Unsupervised clustering identified 32 co-regulated lipid modules reflecting distinct metabolic pathways. While many clusters corresponded to conventional lipid classes, several classes were distributed across multiple clusters, indicating the presence of distinct metabolic networks within the same class. This was supported by longitudinal analyses, which revealed divergent age-related trajectories within lipid classes. For example, triacylglycerol-rich clusters show two distinct trajectory patterns. Genome-wide association analyses further showed that 22 of 32 clusters were associated with at least one significant genetic locus.

CONCLUSION:
We present a large-scale, high-coverage, longitudinal lipidomics dataset which demonstrates the strong sex-specificity and individuality of circulatory lipid signatures. Cluster-based analysis reveals a nuanced organization of lipid metabolism that extends beyond conventional lipid classes. The observed genetic associations further support the biological relevance of these lipid networks and provide a framework to link molecular lipid profiles to underlying pathways and cardiometabolic health.

REFERENCES:
1. Beyene HB, Olshansky G, Smith AAT, Giles C, Huynh K, Cinel M, et al. High-coverage plasma lipidomics reveals novel sex-specific lipidomic fingerprints of age and BMI: Evidence from two large population cohort studies. PLoS Biol. 2020 Sep 1;18(9):e3000870. doi:10.1371/JOURNAL.PBIO.3000870 PubMed PMID: 32986697.

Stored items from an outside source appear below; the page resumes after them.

-- ==== Sys2Proof/Certificates/Slice0/Obligations.lean ====
section
/-! DEFINITION. The statements about the machine. Each docstring names the rule of spec/ it formalises; one
that names a log entry rests on a choice of the model. -/

open Sys2Proof Sys2Proof.Machine

/-! ## Encoding -/

/-- Every well-formed instruction is read back from its word, in the format of its row, with every operand
at every value its encoding admits (30_encoding.md R72, 43_wire_protocol.md R141 to R143). -/
def Obligations.EncodedInstructionDecodesToItself : Prop :=
  ∀ i : Instr, i.wellFormed = true → decode (encode i) = .ok i

/-- A word that decodes is the word of the well-formed instruction it decodes to: no two words of a format
stand for one instruction, and no reserved word falls to a neighbour (R72, R76). -/
def Obligations.DecodedWordIsTheEncoding : Prop :=
  ∀ (t : TableWord) (i : Instr), decode t = .ok i → i.wellFormed = true ∧ encode i = t

/-- Words written out from R72, R73 and R141 to R143. -/
def Obligations.WordsOfTheSpecDecode : Prop :=
  decodeCommand 0b000_10100101#11 = .ok (.send 0xA5#8) ∧
  decodeCommand 0b001_00000000#11 = .ok .openFrame ∧
  decodeCommand 0b010_00000000#11 = .ok .closeFrame ∧
  decodeCommand 0b011_00000000#11 = .ok .idle ∧
  decodeCommand 0b100_00001010#11 = .ok (.wait 10#8) ∧
  decodePayload 0b0100_0000#8 = .ok .dataMode ∧
  decodePayload 0b1100_0110#8 = .ok (.addr 6) ∧
  decodePayload 0b1000_1100#8 = .ok (.dispCtl 4)

/-- `Decode` of R75, with the fields of R70 computed by division; an illegal word presented at the port takes
`F_ILLEGAL`, and any other goes on to its operation's checks and acceptance action. -/
def Obligations.DecodeIsTheTableOfOperations : Prop :=
  (∀ w : CmdWord,
    (w.toNat / 256 = 0 → decodeCommand w = .ok (.send (BitVec.ofNat 8 (w.toNat % 256)))) ∧
    (w.toNat / 256 = 1 → w.toNat % 256 = 0 → decodeCommand w = .ok .openFrame) ∧
    (w.toNat / 256 = 2 → w.toNat % 256 = 0 → decodeCommand w = .ok .closeFrame) ∧
    (w.toNat / 256 = 3 → w.toNat % 256 = 0 → decodeCommand w = .ok .idle) ∧
    (w.toNat / 256 = 4 → decodeCommand w = .ok (.wait (BitVec.ofNat 8 (w.toNat % 256)))) ∧
    ((5 ≤ w.toNat / 256 ∨ 1 ≤ w.toNat / 256 ∧ w.toNat / 256 ≤ 3 ∧ w.toNat % 256 ≠ 0) →
      ∃ e, decodeCommand w = .error e)) ∧
  (∀ (s : State) (w : CmdWord) (e : DecodeError), presents s w → decodeCommand w = .error e →
    step s = .next { takeWord s with
      cmdl := some w, fault := true, fcode := .illegal, fcmd := w, ph := .faulted }) ∧
  ∀ (s : State) (w : CmdWord) (i : Instr), presents s w → decodeCommand w = .ok i →
    step s = exec i (takeWord s)

/-- The illegal words of R76: the reserved selectors, 768 words, and OPEN, CLOSE or IDLE with a non-zero
immediate, 765 words; each takes `F_ILLEGAL` and performs no event. -/
def Obligations.IllegalWordsAreThoseOfTheSpec : Prop :=
  ((List.range 2048).filter fun n => decide (decodeCommand (BitVec.ofNat 11 n) = .error .reservedOp)).length
    = 768 ∧
  ((List.range 2048).filter fun n => decide (decodeCommand (BitVec.ofNat 11 n) = .error .immNotZero)).length
    = 765 ∧
  (∀ w : CmdWord, decodeCommand w = .error .reservedOp ↔
    opField w = 0b101#3 ∨ opField w = 0b110#3 ∨ opField w = 0b111#3) ∧
  (∀ w : CmdWord, decodeCommand w = .error .immNotZero ↔
    (opField w = 0b001#3 ∨ opField w = 0b010#3 ∨ opField w = 0b011#3) ∧ immField w ≠ 0#8) ∧
  (∀ (w : CmdWord) (e : DecodeError), decodeCommand w = .error e → e = .reservedOp ∨ e = .immNotZero) ∧
  ∀ (s : State) (w : CmdWord) (e : DecodeError), presents s w → decodeCommand w = .error e →
    ∃ t, step s = .next t ∧ t.trace = s.trace ∧ t.fcode = .illegal ∧ t.fcmd = w ∧ t.ph = .faulted

/-- The pseudo-instructions of R79 as command words and as instructions: TXN is OPEN, one SEND for each byte,
CLOSE; DATAMODE, ADDR and DISPCTL are the SEND of their byte. -/
def Obligations.PseudoInstructionsAreTheirCommands : Prop :=
  (∀ bs : List Byte, (txn bs).map Instr.command =
    0x100#11 :: (bs.map (fun b => BitVec.ofNat 11 b.toNat) ++ [0x200#11])) ∧
  Instr.command .dataMode = 0x040#11 ∧
  (∀ a, a < 16 → Instr.command (.addr a) = 0x0C0#11 ||| BitVec.ofNat 11 a) ∧
  (∀ b, Instr.command (.dispCtl b) = 0x088#11 ||| BitVec.ofNat 11 (min b 7)) ∧
  ∀ s : State,
    exec .dataMode s = exec (.send 0x40#8) s ∧
    (∀ a, a < 16 → exec (.addr a) s = exec (.send (0xC0#8 ||| BitVec.ofNat 8 a)) s) ∧
    ∀ b, exec (.dispCtl b) s = exec (.send (0x88#8 ||| BitVec.ofNat 8 (min b 7))) s

/-! ## A step runs the instruction presented -/

/-- When the word presented decodes to i, the step is the execution of i, the word taken from the client
(10_state.md R27). -/
def Obligations.StepRunsTheDecodedInstruction : Prop :=
  ∀ (s : State) (w : CmdWord) (i : Instr), presents s w → decodeCommand w = .ok i →
    step s = exec i (takeWord s)

/-- The same for every well-formed instruction, the payload mnemonics among them, presented as the command
word the client issues for it (R27, 30_encoding.md R79). -/
def Obligations.StepRunsTheIssuedInstruction : Prop :=
  ∀ (s : State) (i : Instr), i.wellFormed = true → presents s i.command →
    step s = exec i (takeWord s)

/-- A word of the opcode table put where the machine takes its next instruction is run by the next step
(the model's own device, log 20). -/
def Obligations.PlacedWordIsRunNext : Prop :=
  ∀ (s : State) (nbits w : Nat) (i : Instr), decodeTableWord nbits w = some i →
    step (s.withFetchWord nbits w) = exec i { s with ph := .ready, rst := s.rst.tail }

/-! ## What each instruction does, and what it leaves alone -/

/-- SEND v from any state with `INIT = 1`: accepted, it runs through 40 events while `RST` is 0 at those steps,
appends `SendEvents(v)`, and ends in the state of R102. Every register not named is unchanged, and the later
samples of `RST` are still to come (R100, R101, R102). -/
def Obligations.SendCompletes : Prop :=
  ∀ (v : Byte) (s : State), s.init = true → quiet 40 s →
    ∃ t, exec (.send v) s = .next t ∧
      t = { s with cmdl := some (0b000#3 ++ v), sr := some v, cnt := some 0#4, ph := .bClkLo } ∧
      runSteps 40 t = .next { s with
        cmdl := some (0b000#3 ++ v)
        clk := some true
        dio := some (v.getLsbD 7)
        sr := some 0x00#8
        cnt := some 8#4
        ph := .ready
        settle := min (s.settle + 16 * Config.hardware.tBit) Config.hardware.tInit
        trace := s.trace ++ (List.range 8).flatMap fun i =>
          [.write .clk false, .write .dio (v.getLsbD i), .delay Config.hardware.tBit,
           .write .clk true, .delay Config.hardware.tBit]
        rst := s.rst.drop 40 }

/-- OPEN with `INIT = 1` and `SETTLE` at `T_INIT`, `RST` being 0: one event, STB low, nothing else (R110). -/
def Obligations.OpenCompletes : Prop :=
  ∀ s : State, s.init = true → Config.hardware.tInit ≤ s.settle → quiet 1 s →
    ∃ t, exec .openFrame s = .next t ∧ t = { s with cmdl := some 0x100#11, ph := .fOpen } ∧
      runSteps 1 t = .next { s with
        cmdl := some 0x100#11
        stb := some false
        ph := .ready
        trace := s.trace ++ [.write .stb false]
        rst := s.rst.drop 1 }

/-- CLOSE with `INIT = 1`, `RST` being 0: one event, STB high, nothing else (R111). -/
def Obligations.CloseCompletes : Prop :=
  ∀ s : State, s.init = true → quiet 1 s →
    ∃ t, exec .closeFrame s = .next t ∧ t = { s with cmdl := some 0x200#11, ph := .fClose } ∧
      runSteps 1 t = .next { s with
        cmdl := some 0x200#11
        stb := some true
        ph := .ready
        trace := s.trace ++ [.write .stb true]
        rst := s.rst.drop 1 }

/-- IDLE from any state, `RST` being 0 at its four steps: its four events in order, every line high, DIO an
output, `INIT` 1, `SETTLE` 0, nothing else (R120). -/
def Obligations.IdleCompletes : Prop :=
  ∀ s : State, quiet 4 s →
    ∃ t, exec .idle s = .next t ∧ t = { s with cmdl := some 0x300#11, ph := .iStb } ∧
      runSteps 4 t = .next { s with
        cmdl := some 0x300#11
        stb := some true
        clk := some true
        dio := some true
        dioOe := some true
        init := true
        settle := 0
        ph := .ready
        trace := s.trace ++ [.write .stb true, .write .clk true, .write .dio true, .dirDioOut]
        rst := s.rst.drop 4 }

/-- WAIT n from any state, before IDLE too, `RST` being 0: one event T(n), `SETTLE` raised by n up to `T_INIT`, nothing
else (R121). -/
def Obligations.WaitCompletes : Prop :=
  ∀ (n : Byte) (s : State), quiet 1 s →
    ∃ t, exec (.wait n) s = .next t ∧ t = { s with cmdl := some (0b100#3 ++ n), ph := .wDly } ∧
      runSteps 1 t = .next { s with
        cmdl := some (0b100#3 ++ n)
        settle := min (s.settle + n.toNat) Config.hardware.tInit
        ph := .ready
        trace := s.trace ++ [.delay n.toNat]
        rst := s.rst.drop 1 }

/-- DATAMODE, ADDR a and DISPCTL b with `INIT = 1` are accepted as the SEND of their byte, whatever the
other registers hold (R79, R141 to R143). The events that follow are those of `SendCompletes`. -/
def Obligations.PayloadInstructionsComplete : Prop :=
  ∀ s : State, s.init = true →
    exec .dataMode s = .next { s with
      cmdl := some 0x040#11, sr := some 0x40#8, cnt := some 0#4, ph := .bClkLo } ∧
    (∀ a, a < 16 → exec (.addr a) s = .next { s with
      cmdl := some (0x0C0#11 ||| BitVec.ofNat 11 a)
      sr := some (0xC0#8 ||| BitVec.ofNat 8 a)
      cnt := some 0#4
      ph := .bClkLo }) ∧
    ∀ b, exec (.dispCtl b) s = .next { s with
      cmdl := some (0x088#11 ||| BitVec.ofNat 11 (min b 7))
      sr := some (0x88#8 ||| BitVec.ofNat 8 (min b 7))
      cnt := some 0#4
      ph := .bClkLo }

/-- ADDR a with a ≥ 16 has no encoding (43_wire_protocol.md R142) and is refused by name (log 7). -/
def Obligations.AddressPastFifteenIsRefused : Prop :=
  ∀ (a : Nat) (s : State), 16 ≤ a → exec (.addr a) s = .refused .addressHasNoEncoding

/-! ## Acceptance and faults -/

/-- The checks of R174 in their order, each outcome written out: `F_ILLEGAL`, then `F_NOINIT` for SEND, OPEN
and CLOSE, then `F_SETTLE` for OPEN, and otherwise the operation's acceptance action. -/
def Obligations.AcceptanceChecksInOrder : Prop :=
  ∀ (s : State) (w : CmdWord), presents s w →
    step s =
      match decodeCommand w with
      | .error _ => .next { takeWord s with
          cmdl := some w, fault := true, fcode := .illegal, fcmd := w, ph := .faulted }
      | .ok i =>
        if needsInit i = true ∧ s.init = false then
          .next { takeWord s with
            cmdl := some w, fault := true, fcode := .noInit, fcmd := w, ph := .faulted }
        else if i = .openFrame ∧ s.settle < Config.hardware.tInit then
          .next { takeWord s with
            cmdl := some w, fault := true, fcode := .settle, fcmd := w, ph := .faulted }
        else
          match i with
          | .send v => .next { takeWord s with
              cmdl := some w, sr := some v, cnt := some 0#4, ph := .bClkLo }
          | .openFrame => .next { takeWord s with cmdl := some w, ph := .fOpen }
          | .closeFrame => .next { takeWord s with cmdl := some w, ph := .fClose }
          | .idle => .next { takeWord s with cmdl := some w, ph := .iStb }
          | _ => .next { takeWord s with cmdl := some w, ph := .wDly }

/-- `F_NOINIT` (R172): with `INIT = 0`, SEND, OPEN and CLOSE, and so the payload mnemonics, take the fault,
which writes `CMDL`, `FAULT`, `FCODE`, `FCMD` and `PH` and nothing else; WAIT and IDLE never take it. -/
def Obligations.CommandsBeforeIdleFault : Prop :=
  (∀ (i : Instr) (s : State), i.wellFormed = true → s.init = false → needsInit i.operation = true →
    exec i s = .next { s with
      cmdl := some i.command, fault := true, fcode := .noInit, fcmd := i.command, ph := .faulted }) ∧
  ∀ s : State,
    exec .idle s = .next { s with cmdl := some 0x300#11, ph := .iStb } ∧
    ∀ n : Byte, exec (.wait n) s = .next { s with cmdl := some (0b100#3 ++ n), ph := .wDly }
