theorem witness_OperationsEnd :
    RegInv sending ∧ sending.ph.busy = true ∧ stepsLeft sending = 39 ∧ quiet 39 sending ∧
    quiet 39 (resetAfter 39 sending) :=
  ⟨sending_meets_RegInv, rfl, rfl, by decide, by decide⟩

theorem witness_PayloadIsNotRead :
    ∃ t t', (resetAfter 40 afterInit).init = true ∧ quiet 40 (resetAfter 40 afterInit) ∧ 40 ≤ 40 ∧
      exec (.send 0x00#8) (resetAfter 40 afterInit) = .next t ∧
      exec (.send 0xFF#8) (resetAfter 40 afterInit) = .next t' :=
  ⟨_, _, rfl, by decide, by decide, rfl, rfl⟩

/-- Both cases: a program that meets the boot requirements, and P5's, which does not. -/
theorem witness_ProgramRunsInOrderOrFaults :
    let good : List Instr := [.idle, .wait 10#8, .openFrame, .addr 15, .closeFrame]
    let bad : List Instr := [.wait 20#8, .openFrame, .send 0x40#8]
    let k := good.length + (good.flatMap (instrEvents Config.hardware)).length
    (load good State.reset).ph = .ready ∧ k = 52 ∧ quiet 52 (load good (resetAfter 52 State.reset)) ∧
    good.all Instr.wellFormed = true ∧ (load good State.reset).prog = good.map Instr.command ∧
    faultFree Config.hardware false 0 good = true ∧
    bad.all Instr.wellFormed = true ∧ faultFree Config.hardware false 0 bad = false := by decide

theorem witness_SentByteIsReassembled :
    inFrame.inFrame = true ∧ inFrame.clk = some true ∧ inFrame.bits = [] := by decide

theorem witness_FramesOfTransactionsInOrder :
    (Rx.start.run []).stb ≠ some false ∧
    (Rx.start.run idleLines).stb = some true ∧ (Rx.start.run idleLines).clk = some true :=
  by decide

/-- The cut after 0, 38, 39 and 40 events: 0 bits, 7 bits, a whole byte, a whole byte. -/
theorem witness_SpecialFrames :
    (Rx.start.run idleLines).stb = some true ∧ (Rx.start.run idleLines).clk = some true ∧
    (0 ≤ 40 ∧ 0 < 39 ∧ (0 + 1) / 5 = 0) ∧ (38 ≤ 40 ∧ 38 < 39 ∧ (38 + 1) / 5 = 7) ∧
    (39 ≤ 40 ∧ ¬ 39 < 39) ∧ 40 ≤ 40 := by decide

theorem witness_NestedTransactionEndsEarly :
    (Rx.start.run idleLines).stb = some true ∧ (Rx.start.run idleLines).clk = some true :=
  by decide

/-- With two bytes and with none, and with a reset to come after the last step. -/
theorem witness_TransactionIsTransparent :
    let s := load (txn [0x12#8, 0x34#8]) afterInit
    let e := load (txn []) afterInit
    RegInv s ∧ FrameInv s ∧ s.ph = .ready ∧ s.init = true ∧ s.settle = Config.hardware.tInit ∧
    s.stb = some true ∧ quiet (41 * 2 + 4) s ∧ quiet (41 * 2 + 4) (resetAfter 86 s) ∧
    s.prog = (txn [0x12#8, 0x34#8]).map Instr.command ++ [] ∧
    quiet (41 * 0 + 4) e ∧ e.prog = (txn []).map Instr.command ++ [] := by
  obtain ⟨i1, i2, i3, i4, i5, i6, i7, i8, i9, i10, i11, i12, i13, i14⟩ := afterInit_meets_RegInv
  obtain ⟨f1, f2, f3, f4, f5, f6⟩ := afterInit_meets_FrameInv
  exact ⟨⟨i1, i2, i3, i4, i5, i6, i7, i8, i9, i10, i11, i12, i13, i14⟩, ⟨f1, f2, f3, f4, f5, f6⟩, rfl, rfl,
    rfl, rfl, by decide, by decide, rfl, by decide, rfl⟩
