/-- The first `n` positions and the rest are the number's quotient and remainder by the rest's places. -/
theorem uint_div_mod (s : List Bool) (n : Nat) :
    uint s / 2 ^ (s.length - n) = uint (s.take n) ∧ uint s % 2 ^ (s.length - n) = uint (s.drop n) := by
  have happ := uint_append (s.take n) (s.drop n)
  have hlt := uint_lt (s.drop n)
  rw [List.take_append_drop, List.length_drop, Nat.add_comm, Nat.mul_comm] at happ
  rw [List.length_drop] at hlt
  exact (Nat.div_mod_unique (Nat.two_pow_pos _)).mpr ⟨happ.symm, hlt⟩

theorem slice_length (s : List Bool) (a b : Nat) : (slice s a b).length = min (b - a) (s.length - a) := by
  simp [slice]

theorem slice_getD {a b i : Nat} (s : List Bool) (h : i < b - a) :
    (slice s a b).getD i false = s.getD (a + i) false := by
  simp [slice, h]

/-! The bits of the entropy and of the checksum (R15, R47, R48) -/

theorem byte_getMsbD (v : Byte) {i : Nat} (h : i < 8) : v.getMsbD i = v.getLsbD (7 - i) := by
  rw [BitVec.getMsbD, decide_eq_true h, Bool.true_and]

theorem bitsOf_cons (x : Byte) (xs : List Byte) : bitsOf (x :: xs) = bin x ++ bitsOf xs := rfl

theorem bitsOf_getD (b : List Byte) (j : Nat) : (bitsOf b).getD j false = (b.getD (j / 8) 0).getLsbD (7 - j % 8) := by
  induction b generalizing j with
  | nil => simp [bitsOf]
  | cons x xs ih =>
    rw [bitsOf_cons]
    by_cases hj : j < 8
    · rw [List.getD_append _ _ _ _ (by simpa using hj), bin_getD, byte_getMsbD x hj, Nat.div_eq_of_lt hj,
        Nat.mod_eq_of_lt hj, List.getD_cons_zero]
    · have hdiv : j / 8 = (j - 8) / 8 + 1 := by omega
      have hmod : j % 8 = (j - 8) % 8 := by omega
      rw [List.getD_append_right _ _ _ _ (by simpa using hj), bin_length, ih, hdiv, hmod, List.getD_cons_succ]

theorem digest_head (d : Digest) : d.toList.getD 0 0 = d[0] := by
  simp

theorem checksumBits_getD {c i : Nat} (hc : c ≤ 8) (hi : i < c) (d : Digest) :
    (checksumBits c d).getD i false = (d.toList.getD 0 0).getLsbD (7 - i) := by
  have htake : ((bin d[0]).take c).getD i false = (bin d[0]).getD i false := by simp [hi]
  rw [checksumBits_eq_take_bin hc, htake, bin_getD, byte_getMsbD _ (by omega), digest_head]

theorem uint_checksumBits {c : Nat} (hc : c ≤ 8) (d : Digest) :
    uint (checksumBits c d) = (d.toList.getD 0 0).toNat / 2 ^ (8 - c) := by
  obtain ⟨hdiv, -⟩ := uint_div_mod (bin d[0]) c
  rw [bin_length, uint_bin] at hdiv
  rw [checksumBits_eq_take_bin hc, digest_head, hdiv]

/-! The indices (R90) -/

/-- A legal entropy and its checksum are cut into indices with no bit left over (R6). -/
theorem bits_of_legalEntropyBytes {l : Nat} (h : legalEntropyBytes l = true) : 8 * l + l / 4 = 11 * (3 * l / 4) := by
  rcases legalEntropyBytes_cases h with rfl | rfl | rfl | rfl | rfl <;> rfl

theorem three_le_of_legalEntropyBytes {l : Nat} (h : legalEntropyBytes l = true) : 3 ≤ l := by
  rcases legalEntropyBytes_cases h with rfl | rfl | rfl | rfl | rfl <;> decide

theorem concatenatedBits_length {e : List Byte} (h : legalEntropyBytes e.length = true) (d : Digest) :
    (concatenatedBits e d).length = 11 * (3 * e.length / 4) := by
  have hle := le_of_legalEntropyBytes h
  rw [concatenatedBits, List.length_append, bitsOf_length, checksumBits_length _ _ (by omega),
    bits_of_legalEntropyBytes h]

theorem wordsOf_getD_toNat {e : List Byte} {k : Nat} (hk : k < 3 * e.length / 4) (d : Digest) :
    ((wordsOf e d).getD k 0).toNat = uint (slice (concatenatedBits e d) (11 * k) (11 * k + 11)) := by
  have hlt := uint_lt (slice (concatenatedBits e d) (11 * k) (11 * k + 11))
  have hlen : (slice (concatenatedBits e d) (11 * k) (11 * k + 11)).length ≤ 11 := by rw [slice_length]; omega
  have hlt' := hlt.trans_le (Nat.pow_le_pow_right (by decide) hlen)
  simpa [wordsOf, groups, hk] using hlt'

/-- Position `j` of the concatenated string, in its index. -/
theorem wordsOf_getLsbD {e : List Byte} (h : legalEntropyBytes e.length = true) (d : Digest) {j : Nat}
    (hj : j < 11 * (3 * e.length / 4)) :
    ((wordsOf e d).getD (j / 11) 0).getLsbD (10 - j % 11) = (concatenatedBits e d).getD j false := by
  have hlen : (slice (concatenatedBits e d) (11 * (j / 11)) (11 * (j / 11) + 11)).length = 11 := by
    rw [slice_length, concatenatedBits_length h]; omega
  have hpos : 11 - 1 - (10 - j % 11) = j % 11 := by omega
  rw [← BitVec.testBit_toNat, wordsOf_getD_toNat (by omega), uint_testBit, List.getD_reverse _ (by omega), hlen, hpos,
    slice_getD _ (by omega), Nat.div_add_mod]

/-- Position `j` of the concatenated string, in the entropy or in the digest. -/
theorem concatenatedBits_getD {e : List Byte} (h : legalEntropyBytes e.length = true) (d : Digest) {j : Nat}
    (hj : j < 11 * (3 * e.length / 4)) :
    (concatenatedBits e d).getD j false =
      if j < 8 * e.length then (e.getD (j / 8) 0).getLsbD (7 - j % 8)
      else (d.toList.getD 0 0).getLsbD (7 - (j - 8 * e.length)) := by
  have hle := le_of_legalEntropyBytes h
  rw [concatenatedBits]
  split_ifs with hin
  · rw [List.getD_append _ _ _ _ (by simpa using hin), bitsOf_getD]
  · rw [List.getD_append_right _ _ _ _ (by simpa using hin), bitsOf_length, checksumBits_getD (by omega) (by omega)]

theorem exists_concatenatedBits_eq {e : List Byte} (h : 3 ≤ e.length) (d : Digest) :
    ∃ s, concatenatedBits e d = bin (e.getD 0 0) ++ (bin (e.getD 1 0) ++ (bin (e.getD 2 0) ++ s)) := by
  match e, h with
  | x :: y :: z :: rest, _ =>
    exact ⟨bitsOf rest ++ checksumBits ((x :: y :: z :: rest).length / 4) d, by
      simp [concatenatedBits, bitsOf_cons]⟩

theorem wordsOf_first {e : List Byte} (h : 3 ≤ e.length) (d : Digest) :
    ((wordsOf e d).getD 0 0).toNat = (e.getD 0 0).toNat * 8 + (e.getD 1 0).toNat / 32 := by
  obtain ⟨s, hs⟩ := exists_concatenatedBits_eq h d
  have hslice : slice (concatenatedBits e d) (11 * 0) (11 * 0 + 11) = bin (e.getD 0 0) ++ (bin (e.getD 1 0)).take 3 := by
    simp [hs, slice, List.take_append]
  obtain ⟨hdiv, -⟩ := uint_div_mod (bin (e.getD 1 0)) 3
  rw [wordsOf_getD_toNat (by omega), hslice, uint_append, uint_bin, ← hdiv, uint_bin]
  simp

theorem wordsOf_second {e : List Byte} (h : 3 ≤ e.length) (d : Digest) :
    ((wordsOf e d).getD 1 0).toNat = (e.getD 1 0).toNat % 32 * 64 + (e.getD 2 0).toNat / 4 := by
  obtain ⟨s, hs⟩ := exists_concatenatedBits_eq h d
  have hslice : slice (concatenatedBits e d) (11 * 1) (11 * 1 + 11) =
      (bin (e.getD 1 0)).drop 3 ++ (bin (e.getD 2 0)).take 6 := by
    simp [hs, slice, List.take_append, List.drop_append, List.drop_of_length_le, List.take_of_length_le]
  obtain ⟨-, hmod⟩ := uint_div_mod (bin (e.getD 1 0)) 3
  obtain ⟨hdiv, -⟩ := uint_div_mod (bin (e.getD 2 0)) 6
  rw [wordsOf_getD_toNat (by omega), hslice, uint_append, ← hmod, ← hdiv, uint_bin, uint_bin]
  simp

/-- The checksum is the end of the last index. -/
theorem wordsOf_last {e : List Byte} (h : legalEntropyBytes e.length = true) (d : Digest) :
    ((wordsOf e d).getD (3 * e.length / 4 - 1) 0).toNat % 2 ^ (e.length / 4) =
      (d.toList.getD 0 0).toNat / 2 ^ (8 - e.length / 4) := by
  have hle := le_of_legalEntropyBytes h
  have hthree := three_le_of_legalEntropyBytes h
  have hbits := bits_of_legalEntropyBytes h
  have hlen := concatenatedBits_length h d
  generalize hk : 3 * e.length / 4 - 1 = k
  have hslice : slice (concatenatedBits e d) (11 * k) (11 * k + 11) = (concatenatedBits e d).drop (11 * k) :=
    List.take_of_length_le (by rw [List.length_drop]; omega)
  have hend : (concatenatedBits e d).drop (8 * e.length) = checksumBits (e.length / 4) d :=
    List.drop_left' (bitsOf_length e)
  obtain ⟨-, hmod⟩ := uint_div_mod ((concatenatedBits e d).drop (11 * k)) (11 - e.length / 4)
  rw [List.length_drop, hlen, List.drop_drop, show 11 * k + (11 - e.length / 4) = 8 * e.length by omega, hend,
    show 11 * (3 * e.length / 4) - 11 * k - (11 - e.length / 4) = e.length / 4 by omega] at hmod
  rw [wordsOf_getD_toNat (by omega), hslice, hmod, uint_checksumBits (by omega)]

/-- Settles O32: both places of a position are positions of the concatenated string, and the three formulas are the
numbers that its first, second and last slice spell. -/
theorem indexBitsInTheEntropy : Obligations.IndexBitsInTheEntropy := by
  intro e d h
  have hthree := three_le_of_legalEntropyBytes h
  exact ⟨fun j hj => (wordsOf_getLsbD h d hj).trans (concatenatedBits_getD h d hj), wordsOf_first hthree d,
    wordsOf_second hthree d, wordsOf_last h d⟩

end Sys2Proof.Machine


/-! SUPPORT. Encoding proofs, part 1 (spec/30_encoding.md R60 to R65): frames and their beats, in both directions. -/

namespace Sys2Proof.Machine

/-! Fields put together again (R61 to R65): the other direction of the field laws -/

theorem opField_append_lowField (h : Half) : opField h ++ lowField h = h := BitVec.extractLsb'_append_extractLsb'

theorem genMbzField_append_strengthField (h : Half) : genMbzField h ++ strengthField h = lowField h :=
  BitVec.extractLsb'_append_extractLsb'_eq_extractLsb' rfl

theorem byteData_byteBeat (p : Half) : byteData (byteBeat p) = p := BitVec.extractLsb'_append_extractLsb'

theorem ofBool_getLsbD_eq_extractLsb' {w : Nat} (x : BitVec w) (i : Nat) :
    BitVec.ofBool (x.getLsbD i) = x.extractLsb' i 1 := by
  ext k hk
  obtain rfl : k = 0 := by omega
  simp

theorem tokenData_tokenBeat (p : Half) : tokenData (tokenBeat p) = p :=
  calc p.extractLsb' 12 4 ++ (BitVec.ofBool (p.getLsbD 11) ++ p.extractLsb' 0 11)
    _ = p.extractLsb' 12 4 ++ (p.extractLsb' 11 1 ++ p.extractLsb' 0 11) := by rw [ofBool_getLsbD_eq_extractLsb']
    _ = p.extractLsb' 12 4 ++ p.extractLsb' 0 12 :=
      congrArg (p.extractLsb' 12 4 ++ ·) (BitVec.extractLsb'_append_extractLsb'_eq_extractLsb' rfl)
    _ = p := BitVec.extractLsb'_append_extractLsb'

2. Tabassum R, Rämö JT, Ripatti P, Koskela JT, Kurki M, Karjalainen J, et al. Genetic architecture of human plasma lipidome and its link to cardiovascular disease. Nature Communications 2019 10:1. 2019 Sep 24;10(1):4329-. doi:10.1038/s41467-019-11954-8 PubMed PMID: 31551469.
3. Medina J, Borreggine R, Teav T, Gao L, Ji S, Carrard J, et al. Omic-Scale High-Throughput Quantitative LC−MS/MS Approach for Circulatory Lipid Phenotyping in Clinical Research. Anal Chem. 2023;95:3168–79. doi:10.1021/acs.analchem.2c02598.